◆ **Your instructions**:
Your answer should be the exact lines of the data below from the one containing "(41_memory_ops.md R100). -/" through the one containing "Word) (rs : Reg)"; please include nothing else.

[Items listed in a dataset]
-- ==== Sys2Proof/Syntax.lean ====
section
/-! DEFINITION. The instructions of the yuemu core, one constructor per row of spec/opcode_table.json, in the table's
order. Operands stand in the order of the notation of spec/30_encoding.md R68 (destination first). A register operand is a
register number; an immediate, an offset and an address are the 32-bit patterns that 30_encoding.md R61 makes of the
instruction's field (sign-extended, sign-extended, zero-extended). -/

namespace Sys2Proof

inductive Instr where
  /-- `loadimm rD, imm` (41_memory_ops.md R100). -/
  | loadimm (rd : Reg) (imm : Word)
  /-- `loadind rD, [rA]` (R101). -/
  | loadind (rd raddr : Reg)
  /-- `storeind [rA], rS` (R102). -/
  | storeind (raddr rs : Reg)
  /-- `storedir [addr], rS` (R103). -/
  | storedir (addr : Word) (rs : Reg)
  /-- `loaddir rD, [addr]` (R104). -/
  | loaddir (rd : Reg) (addr : Word)
  /-- `add rD, rS1, rS2` (42_arithmetic.md R110). -/
  | add (rd rs1 rs2 : Reg)
  /-- `sub rD, rS1, rS2` (R111). -/
  | sub (rd rs1 rs2 : Reg)
  /-- `mul rD, rS1, rS2` (R112). -/
  | mul (rd rs1 rs2 : Reg)
  /-- `div rD, rS1, rS2` (R113). -/
  | div (rd rs1 rs2 : Reg)
  /-- `jump off` (43_control.md R122). -/
  | jump (off : Word)
  /-- `jumpd rS` (R123). -/
  | jumpd (rs : Reg)
  /-- `jumpif rC, off` (R124). -/
  | jumpif (rcond : Reg) (off : Word)
  /-- `jumpifd rC, rS` (R125). -/
  | jumpifd (rcond rs : Reg)
  /-- `ret` (R127). -/
  | ret
  /-- `end` (R128). -/
  | end_
  /-- `branch off` (R129). -/
  | branch (off : Word)
  /-- `branchif rC, off` (R130). -/
  | branchif (rcond : Reg) (off : Word)
  /-- `branchifd rC, rS` (R131). -/
  | branchifd (rcond rs : Reg)
  /-- `and rD, rS1, rS2` (44_logical.md R140). -/
  | and (rd rs1 rs2 : Reg)
  /-- `or rD, rS1, rS2` (R141). -/
  | or (rd rs1 rs2 : Reg)
  /-- `nand rD, rS1, rS2` (R142). -/
  | nand (rd rs1 rs2 : Reg)
  /-- `nor rD, rS1, rS2` (R143). -/
  | nor (rd rs1 rs2 : Reg)
  /-- `xor rD, rS1, rS2` (R144). -/
  | xor (rd rs1 rs2 : Reg)
  /-- `lsl rD, rS1, rS2` (45_shift.md R150). -/
  | lsl (rd rs1 rs2 : Reg)
  /-- `lsr rD, rS1, rS2` (R151). -/
  | lsr (rd rs1 rs2 : Reg)
  /-- `lt rD, rS1, rS2` (46_comparison.md R160). -/
  | lt (rd rs1 rs2 : Reg)
  /-- `lte rD, rS1, rS2` (R161). -/
  | lte (rd rs1 rs2 : Reg)
  /-- `gt rD, rS1, rS2` (R162). -/
  | gt (rd rs1 rs2 : Reg)
  /-- `gte rD, rS1, rS2` (R163). -/
  | gte (rd rs1 rs2 : Reg)
  /-- `eq rD, rS1, rS2` (R164). -/
  | eq (rd rs1 rs2 : Reg)
  deriving DecidableEq, Repr

end Sys2Proof
end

◆ **Finished task**:
  /-- `loadimm rD, imm` (41_memory_ops.md R100). -/
  | loadimm (rd : Reg) (imm : Word)
  /-- `loadind rD, [rA]` (R101). -/
  | loadind (rd raddr : Reg)
  /-- `storeind [rA], rS` (R102). -/
  | storeind (raddr rs : Reg)
  /-- `storedir [addr], rS` (R103). -/
  | storedir (addr : Word) (rs : Reg)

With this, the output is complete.